Figure A: A Micro Channel Timing
A special set of signals (-MMC, -MMCR, and -MMR CMD) is used in matched
memory cycles to ensure fast CPU-to-memory accesses for the 80386. A matched
memory cycle is started by the target slave returning an -MMCR request signal
after being addressed by the system CPU. The 80386 responds by driving the
faster -MMCR CMD handshake signal instead of the -CMD during a bus cycle.
Matched memory cycles provide a bus read transaction in three clocks at 16 MHz,
or 187.5 ns, while standard cycles using the -CMD handshake signal run four or
more system clocks for a minimum of 250 ns. Matched memory cycles can be run
with both 16- and 32-bit channel devices.
In contrast, the NuBus synchronous operations are relatively simple,
requiring no special signals or exception processing. NuBus timing, however, is
more stringent than the Micro Channel's, fitting sending and strobing of
signals and data within 75 ns in the 100-ns clock cycle. See the text box
"Apple NuBus Timing" below for more details on NuBus bus cycles.

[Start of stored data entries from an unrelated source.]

/-- A wait packet is resolved: it is done, and later packets may go on. -/
def endHold (n : Nat) (h : WaitHold) (s : State) : State :=
  modQueue n (fun q => { q with hold := none, inflight := q.inflight.map fun e => if e.idx = h.idx then { e with done := true } else e }) s

/-- Look at the word of the wait packet that holds a queue. -/
def checkHold (n : Nat) (s : State) : State :=
  match (queueOf s n).hold with
  | none => s
  | some h =>
    let w := fun i => h.words.getD i 0
    match unitLoad s (queueDie s n) (serviceCore (queueDie s n)) (queuePid s n) (w 1) 8 with
    | (.error .held, _) => s
    | (.error _, s1) => queueError n 4 h.idx (endHold n h s1)
    | (.ok v, s1) => if waitCond (w 3).toNat false 64 v (w 2).toNat then endHold n h s1 else s1

/-- WAIT_PACKET (R468): the packet is dispatched and holds its queue, or its word is looked at again. -/
def execWaitPacket (n : Nat) (s : State) : Out :=
  match dispatchable s n 6 with
  | some ws =>
    let tmo := (ws.getD 4 0).toNat
    let hold : WaitHold := ⟨queueRdix s n, ws, if tmo = 0 then none else some (s.pkg.time + tmo)⟩
    let s1 := dispatched n ws 0 true false s
    .next (if (queueOf s1 n).cur.isSome ∨ queueEn s1 n = false then s1 else checkHold n (modQueue n (fun q => { q with hold := some hold }) s1))
  | none => .next (if serviceRuns s (queueDie s n) then checkHold n s else s)

/-- WAIT_PACKET_TIMEOUT (R468). -/
def execWaitPacketTimeout (n : Nat) (s : State) : Out :=
  match (queueOf s n).hold with
  | none => .next s
  | some h =>
    match h.deadline with
    | none => .next s
    | some t => .next (if t ≤ s.pkg.time then endHold n h s else s)

/-- The code of a lease packet: 2 where the context holds no thread of the PID (R446, R468). -/
def packetLease (pid : Nat) (ws : List Word) (s : State) : Nat × State :=
  let a := ws.getD 1 0
  match coreNamed a with
  | none => (2, s)
  | some k =>
    let x := ctxKey k (fld a 0 3)
    if bitAt a 53 = false ∨ bitAt a 52 ∨ (s.ctx x).occupied = false ∨ (s.ctx x).pid ≠ pid then (2, s)
    else requestLease x (fld (ws.getD 2 0) 32 2) (fld (ws.getD 2 0) 0 10) s

/-- LEASE_PACKET (R468): the code is written to word 7 of the entry. -/
def execLeasePacket (n : Nat) (s : State) : Out :=
  match dispatchable s n 7 with
  | none => .next s
  | some ws =>
    let d := queueDie s n
    let idx := queueRdix s n
    let (code, s1) := packetLease (queuePid s n) ws s
    match unitStore s1 d (serviceCore d) (queuePid s n) (queueEntry s n idx + 56) 8 code with
    | (.error .held, _) => .next s
    | (.error _, s2) => .next (queueError n 4 idx s2)
    | (.ok _, s2) => .next (dispatched n ws 0 true true s2)

/-- Are the fields of a collective descriptor in range (R475). -/
def collOk (ws : List Word) : Bool :=
  let w := fun i => ws.getD i 0
  fld (w 0) 0 4 ≤ 5 && fld (w 0) 20 4 == 0 && (fld (w 0) 4 4 == 4 || fld (w 0) 4 4 == 8 || fld (w 0) 4 4 == 9) && fld (w 1) 54 10 == 0
    && fld (w 2) 54 10 == 0 && fld (w 3) 32 32 == 0 && fld (w 4) 32 32 == 0 && fld (w 4) 0 32 != 0

/-- COLLECTIVE_PACKET (R475, R478): the collective starts where fewer than 16 are in flight; with SYNC the members' duties follow the group of its
PID, which starts at 16. -/
def execCollectivePacket (n : Nat) (s : State) : Out :=
  match dispatchable s n 4 with
  | none => .next s
  | some ws =>
    if 16 ≤ s.pkg.colls.length then .next s
    else
      let d := queueDie s n
      let idx := queueRdix s n
      match unitWords s d (serviceCore d) (queuePid s n) (ws.getD 1 0) 8 with
      | (.error .held, _) => .next s
      | (.error _, s1) => .next (queueError n 4 idx s1)
      | (.ok dw, s1) =>
        if collOk dw = false then .next (queueError n 2 idx s1)
        else
          let s2 := s1.modPkg fun p =>
            { p with
              colls := p.colls ++ [⟨n, idx, queuePid s n, dw, s.pkg.time⟩]
              sync := if bitAt (dw.getD 0 0) 19 && !(p.sync.any fun g => g.pid == queuePid s n) then p.sync ++ [⟨queuePid s n, 16, 0⟩] else p.sync }
          .next (dispatched n ws 0 true false s2)

/-! ### Completion (R463, R464, R467) -/

/-- PACKET_COMPLETION (R467): packet `idx` of queue `n` completes: where it is performed by the device itself, FENCE.rel at RSC (system for a
collective), the decrement of the signal, and the vector. -/
def execPacketCompletion (n idx : Nat) (s : State) : Out :=
  match (queueOf s n).inflight.find? (fun e => e.idx == idx) with
  | none => .next s
  | some e =>
    let gone := fun (t : State) => modQueue n (fun q => { q with inflight := q.inflight.filter fun p => p.idx != idx }) t
    if e.own = false then .next (if e.left = 0 then gone s else s)
    else if e.done = false then .next s
    else
      let k := serviceCore (queueDie s n)
      let w0 := e.words.getD 0 0
      let sig := e.words.getD 6 0
      let s1 := releaseLines s k (queuePid s n) (if fld w0 0 4 = 4 then 5 else fld w0 55 3) none
      if sig = 0 then .next (gone s1)
      else match atomicAt s1 k (queuePid s n) sig .add 6 8 (2 ^ 64 - 1) with
        | (.error .held, _) => .next s
        | (.error _, s2) => .next (queueError n 4 idx (gone s2))
        | (.ok old, s2) => .next (gone (if old = 1 ∧ bitAt w0 61 then sendVector (queueVec s n) s2 else s2))
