/-- R438, R439, R450 to R452, R471: a dump that is due is written, its number of bytes last; a reset waits for it, gives every unit of its dies the
reset values and keeps the always-on domain; the other die is fenced and drops what it holds of the dies' memory; a boot whose three images
verify starts Withy in context 7 of every core and lifts the fence, another leaves the die to the courier port with code 0x0201. That a dump of one
die has the layout and the number of bytes of one of both is log entry 36, Withy's start address is entry 4, and what of the host link a reset of
die 0 clears is entry 86: the model's choices. -/
def Obligations.DumpsResetsAndBoots : Prop :=
  ∀ (d : Nat) (host : List (List (BitVec 8))) (s : State), d < 2 →
    let images := [1, 2, 3].map fun kind => bootImage s (host.map imageOf) kind
    let good : Prop := ∀ o ∈ images, ∃ i, o = some i ∧ i.verifies s.pkg.keyDigest = true ∧ s.pkg.minVer.getD i.kind 0 ≤ i.version
    (s.pkg.dumps = [] → exec .dumpWrite s = .next s) ∧
    (∀ r rest, s.pkg.dumps = r :: rest → r.mask = 2 ^ d →
      let base := if d = 0 then r.base0 else r.base1
      Ends .dumpWrite s fun t => t.pkg.dumps = rest ∧ memRead t.mem base 8 = 0x1_4432_4E53 ∧
        memRead t.mem (base + 8) 8 = r.mask + 256 * (r.cause % 256) ∧ memRead t.mem (base + 16) 8 = r.time % 2 ^ 64 ∧
        memRead t.mem (base + 24) 8 = 0xF1A000 + 15 * 2 ^ 20 ∧ (r.dctl = true → t.pkg.dctlBsy = false)) ∧
    ((∀ r ∈ s.pkg.resets, r.began = true ∨ dumpDue s r.mask = true) → exec .dieReset s = .next s) ∧
    (∀ r, s.pkg.resets = [r] → r.began = false → dumpDue s r.mask = false → s.pkg.colls = [] →
      let cleared := fun (t : State) (a : Nat) => (∀ x, coreOf x / 768 = a → t.ctx x = Ctx.reset) ∧ (∀ k, k / 768 = a → t.core k = Core.reset) ∧
        (∀ q, q / 96 = a → t.cluster q = Cluster.reset) ∧ (t.die a).run = .reset ∧ (t.die a).pool = [] ∧ (t.die a).llc = []
      (r.mask = 3 → Ends .dieReset s fun t => cleared t 0 ∧ cleared t 1 ∧ t.pkg.resets = [{ r with began := true }] ∧ t.pkg.time = s.pkg.time ∧
        t.mem = s.mem ∧ (t.die 0).energy = (s.die 0).energy ∧ (t.die 1).energy = (s.die 1).energy ∧ t.pkg.qtab = 0 ∧ ∀ n, (queueOf t n).wrix = 0) ∧
      (r.mask = 2 ^ d → Ends .dieReset s fun t => cleared t d ∧ t.pkg.resets = [{ r with began := true }] ∧ (t.die (1 - d)).fenced = true ∧
        (∀ e ∈ (t.die (1 - d)).llc, homeDie (128 * e.1) ≠ d) ∧ (∀ m ∈ t.reqs, m.home.onDie d = false) ∧
        (d = 0 → t.pkg.qtab = 0 ∧ ∀ n, (queueOf t n).wrix = 0) ∧ (d = 1 → t.pkg.qtab = s.pkg.qtab))) ∧
    ((s.die d).run ≠ .reset → exec (.boot d host) s = .next s) ∧
    ((s.die d).run = .reset →
      (good → Ends (.boot d host) s fun t => (t.die d).run = .running ∧ (t.die (1 - d)).fenced = false ∧
        ((t.die d).fenced = true ↔ (s.die (1 - d)).run ≠ .running) ∧ t.pkg.power = s.pkg.powerNext ∧ t.pkg.running = images.filterMap id ∧
        ∀ k, k / 768 = d → t.ctx (ctxKey k 7) = { Ctx.reset with run := .ready, pc := withyStart d }) ∧
      (¬good → Ends (.boot d host) s fun t => (t.die d).run = .courierOnly ∧ t.ctxs = s.ctxs ∧ ∃ r ∈ t.pkg.courierOut, r.status = 0x0201))

/-! ### The courier port -/

/-- The command answers with a status and a payload, and does nothing else. -/
def Claims.Replies (i : Instr) (s : State) (cmd tag status : Nat) (payload : List Nat) : Prop :=
  Ends i s fun t => t = { s with pkg := { s.pkg with courierOut := s.pkg.courierOut ++ [⟨cmd, tag, status, payload⟩] } }

/-- It answers with a status, whatever else it does. -/
def Claims.Answered (s t : State) (cmd tag status : Nat) : Prop :=
  ∃ r, t.pkg.courierOut = s.pkg.courierOut ++ [r] ∧ r.cmd = cmd ∧ r.tag = tag ∧ r.status = status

Figure B: Apple NuBus Timing
NuBus defines a byte/word structure that matches the Intel 80x8x addressing
schemes (byte order 0, 1, 2, 3), not the Macintosh's 68020 scheme (byte order
3, 2, 1, 0). The bus transceivers are wired to map the data from NuBus order
into the Macintosh byte order. Bus sizing is handled automatically; the bus
handles byte (8 bits), half-word (16 bits) and word (32-bits) sizes.
The NuBus specification defines a block, or burst mode, that can move up to
sixteen 32-bit words in a transaction, but Apple has not implemented it in the
Mac II NuBus design. IBM, however, has implemented a burst mode in the Micro
Channel in conjunction with direct memory access. This DMA burst capability
allows large blocks of data to be moved while minimizing bus overhead. In fact,
each peripheral on the channel can be viewed as a DMA channel.
When accessed by the DMA controller, a card can assert -BURST, guaranteeing
bus ownership for block transfers. Thereafter, data is transferred using only
the -CMD signal to define data valid for both the read and write stages. The
block transfer ends when the card deasserts the -BURST line for the last cycle.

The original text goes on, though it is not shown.